They might also be able to predict a person’s response to drugs. A haplotype map with over 1 million SNPs will make it easier to sort out the
important SNPs from those with no effect. Structural variation (insertions, deletions, inversions, and
other rearrangements of chunks of DNA) is also a
surprisingly prominent source of variation in human genomes. Some structural variation can in
principle predispose certain people to contract diseases, but some is presumably benign, and some is
demonstrably beneficial.
25.2 Proteomics
Earlier in this chapter, we learned that studies of an organism’s proteome, that is, the properties and activities of all
the proteins that organism makes in its lifetime, is called
proteomics. Whereas the task of analyzing an organism’s
genome, or even its transcriptome, is relatively straightforward, the task of analyzing an organism’s proteome is anything but simple, in large part because of the complexity of
proteins relative to nucleic acids. Indeed, with current techniques, proteomics studies on complex organisms can examine only a fraction of the total proteome.

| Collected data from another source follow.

/-! ## Samples -/

/-- SAMPLE of the right length outside INIT is accepted: the intake records it, the calculator works it out, the monitor's
verdict latches its kinds, and the other arm is left alone; with good reads the level is that of the sources, and ECHO
carries it and the number of held claims as the event leaves them. With no claim waiting, or none but the arm's PLAN claims
that a rise to HOLD withdraws, and no plan to end, their withdrawal and the FAULT of each source newly asserted or raised
and notified, in the order of the changes, are all that is posted. That the withdrawals come older first (log entry 39), and
that a grant which no cell becoming FREE called for counts in ECHO's number (log entry 38), are the model's choices; that
they follow ECHO on the arm's port is its reading (log entry 7). A change of level stops and starts the escalation timers. -/
def Obligations.SampleIsAccepted : Prop :=
  ∀ (s : State) (x : Arm) (tag : Byte) (p : List Byte), s.servesArm x → sampleLengthOk p = true →
    let new := parseSample p
    let a := s.guard.arm x
    let c := s.guard.cfg.arm x
    let k := a.calculator.sample s.guard.cfg x new
    ∃ t level zone verdict held, exec (.sample x tag p) s = .next t ∧
      s.armAnswered t x 0x20#8 tag ⟨.ok, [new.sequence, level, zone, verdict, held]⟩ ∧
      (t.guard.arm x).intake =
        ⟨some new, some s.guard.now, some new.sequence, .running, some (s.guard.now + (s.guard.cfg.arm x).tGap)⟩ ∧
      (t.guard.arm x).calculator = k ∧ zone = byte k.zone.code ∧ verdict = byte (t.guard.arm x).verdict.code ∧
      (k.zone ≠ .inside → (t.guard.arm x).verdict = ⟨false, false, false⟩) ∧
      (s.guard.goodFor (s.guard.draws k.cells) →
        (t.guard.arm x).verdict = verdictOf x (k.cells.map s.guard.entryOf)) ∧
      (t.guard.arm x).unit.sources = { a.unit.sources with
        sampleEarly := match a.intake.lastTime with
          | some last => s.guard.now - last < c.tMin
          | none => false
        disagree := match new.p2 with
          | some p2 => c.dTol < (new.p1.x - p2.x).natAbs || c.dTol < (new.p1.y - p2.y).natAbs ||
              c.dTol < (new.p1.z - p2.z).natAbs
          | none => c.dualRequired
        noPosition := false
        reach := a.unit.sources.reach || (t.guard.arm x).verdict.reach
        intrusion := a.unit.sources.intrusion || (t.guard.arm x).verdict.intrusion
        fenceEntry := a.unit.sources.fenceEntry || (t.guard.arm x).verdict.fenceEntry
        revoked := (t.guard.arm x).unit.sources.revoked } ∧
      (s.guard.onArm x fun a => { a with
        intake := (t.guard.arm x).intake
        calculator := (t.guard.arm x).calculator
        verdict := (t.guard.arm x).verdict
        unit := { a.unit with sources := (t.guard.arm x).unit.sources } }).followedBy t.guard ∧
      (s.goodReads t →
        (t.guard.arm x).unit.sources.revoked = a.unit.sources.revoked ∧
        (t.guard.arm x).unit.level = levelOf (s.guard.cfg.arm x) (t.guard.arm x).unit.sources ∧
        s.guard.timersFollow x a.unit (t.guard.arm x).unit ∧
        level = byte (t.guard.arm x).unit.level.code ∧ held = byte (t.guard.heldCount x) ∧
        (let u := (t.guard.arm x).unit
         let faults : List Posted := ([(Source.sampleEarly, FaultChange.asserted), (.disagree, .asserted), (.reach, .raised),
           (.intrusion, .raised), (.fenceEntry, .raised)].filter fun p =>
             u.sources.has p.1 && !a.unit.sources.has p.1 && c.notify.of p.1).map fun p =>
               .toHost (.fault x p.1 p.2 (sourceAction c u.sources p.1) u.level)
         s.guard.keysDiffer → s.guard.nothingEnds →
         (∀ d ∈ s.guard.claims, d.phase = .held ∨
           (d.arm = x ∧ d.isPlan = true ∧ a.unit.level.code < 2 ∧ 2 ≤ u.level.code)) →
         t.link = (s.armReplied x 0x20#8 tag ⟨.ok, [new.sequence, level, zone, verdict, held]⟩).link.deliver
           (withdrawals (s.guard.claims.filter Claim.isWaiting) ++ faults)))

/-- What an accepted SAMPLE counts, whatever its reads find; and with good reads what it does to the arm's claims and cells
when the arm is INSIDE: the entered flag of every held claim that shares a cell with the new footprint is set, and the
vacating cells that the footprint does not cover are let go. -/
def Obligations.SampleSetsFlagsAndCounts : Prop :=
  ∀ (s : State) (x : Arm) (tag : Byte) (p : List Byte), s.servesArm x → sampleLengthOk p = true →
    let new := parseSample p
    let a := s.guard.arm x
    let c := s.guard.cfg.arm x
    let k := a.calculator.sample s.guard.cfg x new
    let early := ∃ last, a.intake.lastTime = some last ∧ s.guard.now - last < c.tMin
    let lost := match a.intake.lastSequence with | some n => (new.sequence - n).toNat - 1 | none => 0
    let outside := fun v : Int => if v < -10000 ∨ 10000 < v then 1 else 0
    ∃ t, exec (.sample x tag p) s = .next t ∧
      (∀ n < 4,
        let was := a.counters.selectable.get n
        let is := (t.guard.arm x).counters.selectable.get n
        is.selection = was.selection ∧
        (was.selection = .samplesAccepted → is.value = sat32 (was.value + 1)) ∧
        (was.selection = .samplesEarly → early → is.value = sat32 (was.value + 1)) ∧
        (was.selection = .samplesEarly → ¬early → is.value = was.value) ∧
        (was.selection = .samplesLost → is.value = sat32 (was.value + lost)) ∧
        (was.selection = .velocityClamped →
          is.value = sat32 (was.value + (outside new.velocity.x + outside new.velocity.y + outside new.velocity.z)))) ∧
      (s.goodReads t → s.guard.keysDiffer → ∀ r, k.footprint = some r →
        (∀ d ∈ s.guard.claims, d.phase = .held → ∃ e ∈ t.guard.claims, d.keeps e ∧
          (e.entered = true ↔ d.entered = true ∨ (d.arm = x ∧ ∃ cell ∈ d.effective, r.covers cell = true))) ∧
        (∀ cell ∈ (t.guard.arm x).vacate, cell ∈ a.vacate ∧ r.covers cell = true) ∧
        ((∀ d ∈ s.guard.claims, d.phase = .held) → (t.guard.arm x).vacate = a.vacate.filter r.covers))

/-- A sample whose zone pair is INSIDE to CLEAR completes every entered held claim of its arm and lets every vacating cell
go; with good reads each completed entry is picked, and a held claim that is not entered stays HELD. -/
def Obligations.ClearSampleCompletesClaims : Prop :=
  ∀ (s : State) (x : Arm) (tag : Byte) (p : List Byte), s.servesArm x → sampleLengthOk p = true →
    (s.guard.arm x).calculator.zone = .inside →
    ((s.guard.arm x).calculator.sample s.guard.cfg x (parseSample p)).zone = .clear →
    let done := s.guard.claims.filter fun c => c.arm = x && c.isHeld && c.entered
    ∃ t, exec (.sample x tag p) s = .next t ∧
      (∀ c ∈ done, ∀ d ∈ t.guard.claims, d.key ≠ c.key) ∧ (t.guard.arm x).vacate = [] ∧
      (s.goodReads t → s.guard.keysDiffer →
        (∀ c ∈ s.guard.claims, c.arm = x → c.phase = .held → c.entered = false → ∃ d ∈ t.guard.claims, c.keeps d) ∧
        (∀ i q r, ((s.guard.arm x).slot i).plan? = some q → ((t.guard.arm x).slot i).plan? = some r → q.picked ≤ 65535 →
          r.picked = min 65535 (q.picked + (done.filter fun c => c.fromSlot x i).length) ∧ r.skipped = q.skipped) ∧
        (∀ n < 4,
          let was := (s.guard.arm x).counters.selectable.get n
          was.selection = .picks → was.value ≤ 4294967295 →
            ((t.guard.arm x).counters.selectable.get n).value =
              min 4294967295 (was.value + (done.filter Claim.isPlan).length)))

/-- SAMPLE of a wrong length, or in INIT, is not accepted: it is answered, in INIT also counted, and nothing else
changes. -/
def Obligations.SampleIsNotAccepted : Prop :=
  ∀ (s : State) (x : Arm) (tag : Byte) (p : List Byte), s.guard.powered = true → (s.link.arm x).replies.length < 4 →
    (s.guard.mode ≠ .init → sampleLengthOk p = false →
      exec (.sample x tag p) s = .next (s.armReplied x 0x20#8 tag ⟨.badLength, [0#8,
        byte (s.guard.arm x).unit.level.code, byte (s.guard.arm x).calculator.zone.code,
        byte (s.guard.arm x).verdict.code, byte (s.guard.heldCount x)]⟩)) ∧
    (s.guard.mode = .init →
      exec (.sample x tag p) s = .next { s.armReplied x 0x20#8 tag ⟨.notReady, [p.getD 0 0#8, 3#8, 0#8, 0#8, 0#8]⟩ with
        guard := s.guard.onArm x fun a => { a with counters := { a.counters with
          discarded := sat32 (a.counters.discarded + 1) } } })

/-! ## The arms' requests -/

/-- REQUEST with no waiting claim in the table and good reads: the entry at the cursor is issued, the cursor and passes
completed moving on, the slot going FINISHING where the pass was its last or the count of issues is full; its claim, under
the next claim number or the one after it when a claim of the arm has that, is HELD at once when every cell of its
effective set is available; else it waits, at priority 7 with every cell of it reserved and below 7 with none. A grant
posts GRANTED alone and adds to the counters of GRANTS and CELLS_EXCLUDED; a claim that waits posts and counts nothing. -/
def Obligations.RequestMakesClaim : Prop :=
  ∀ (s : State) (x : Arm) (tag : Byte) (i : SlotIx) (q : Plan) (e : PlanEntry), s.servesArm x → s.guard.mode = .guarding →
    (s.guard.arm x).unit.level.atLeastHold = false → (s.guard.arm x).activePlan = some (i, q) →
    s.guard.claimCount x < 2 → (∀ c ∈ s.guard.claims, c.phase = .held ∧ c.reserving = .no) →
    q.entries[q.cursor]? = some e →
    let cells := e.shape.cells s.guard.cfg
    let kept := cells.filter fun c => !(s.guard.entryOf c).isExcluded
    let excluded := cells.length - kept.length
    let claim := s.guard.newClaim x (.plan i q.cursor) e.shape kept excluded e.priority
    let free := (s.guard.arm x).nextNumber
    let other := (s.guard.arm x).slot i.other
    let issued := min 65535 (q.issued + 1)
    let last : Bool := q.entries.length ≤ q.cursor + 1
    let passes := if last then min 65535 (q.passesCompleted + 1) else q.passesCompleted
    let ends : Bool := issued = 65535 || (last && if q.passes = 0 then other.isLoaded else q.passes ≤ passes)
    let r := { q with
      issued := issued
      passesCompleted := passes
      cursor := if last || issued = 65535 then 0 else q.cursor + 1 }
    kept ≠ [] → s.guard.goodFor (s.guard.draws cells + s.guard.draws kept) →
      (claim.number = if ∃ c ∈ s.guard.claims, c.arm = x ∧ c.number = free then free + 1 else free) ∧
      ∃ t, exec (.request x tag []) s = .next t ∧
        let granted : Bool := kept.all fun c => (s.guard.entryOf c).availableTo x
        t.link = (s.armReplied x 0x21#8 tag (.ok [claim.number, byte q.cursor])).link.deliver
          (if granted then [.toArm x (.granted claim.number (.plan i q.cursor) q.planId e.pick kept.length excluded)] else []) ∧
        (∀ n < 4, let k := (s.guard.arm x).counters.selectable.get n
          (t.guard.arm x).counters.selectable.get n = if granted then k.atGrant excluded else k) ∧
        (granted = true → t.guard.claims = s.guard.claims ++ [claim.granted] ∧ t.guard.lastGranted = x) ∧
        (granted = false → e.priority < 7 → t.guard.claims = s.guard.claims ++ [claim]) ∧
        (granted = false → e.priority = 7 →
          ∃ c, t.guard.claims = s.guard.claims ++ [c] ∧ claim.keeps c ∧ c.phase = .waiting ∧ c.reserving = .senior ∧
            ∀ d, d ∈ c.reserved ↔ d ∈ kept) ∧
        (t.guard.arm x).nextNumber = claim.number + 1 ∧
        (ends = false → (t.guard.arm x).slot i = .active r ∧ (t.guard.arm x).slot i.other = other) ∧
        (ends = true → (t.guard.arm x).slot i = .finishing { r with endReason := some .complete } ∧
          (t.guard.arm x).slot i.other = match other with | .loaded w => .active w | w => w) ∧
        (s.guard.arm x.other).keeps (t.guard.arm x.other) ∧
        { s.guard with a := t.guard.a, b := t.guard.b, claims := t.guard.claims }.followedBy t.guard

Given this difficulty, why are scientists even interested
in studying gene expression at the protein level, when they
already have transcriptomics, in which they can probe the
expression of vast numbers of genes simultaneously by
looking at the levels of their transcripts? Part of the answer
is that we now know that a large fraction, perhaps 50% or
more, of polyadenylated RNAs in human cells do not code
for proteins. These are called noncoding RNAs (ncRNAs),
and, as we have seen, they are also known as transcripts of
unknown function (TUFs). They are interesting in their
own right, but their level of expression tells us nothing
about protein expression levels. Another part of the answer
is that the sequence of a protein-encoding gene and the
level of its expression may give little or no information
about the activity of its protein product.
Another part of the answer is that the level of transcription of a gene gives only a rough idea of the real level of
expression of that gene. For one thing, an mRNA may be
produced in abundance, but degraded rapidly, or translated
inefficiently, so the amount of protein produced is minimal.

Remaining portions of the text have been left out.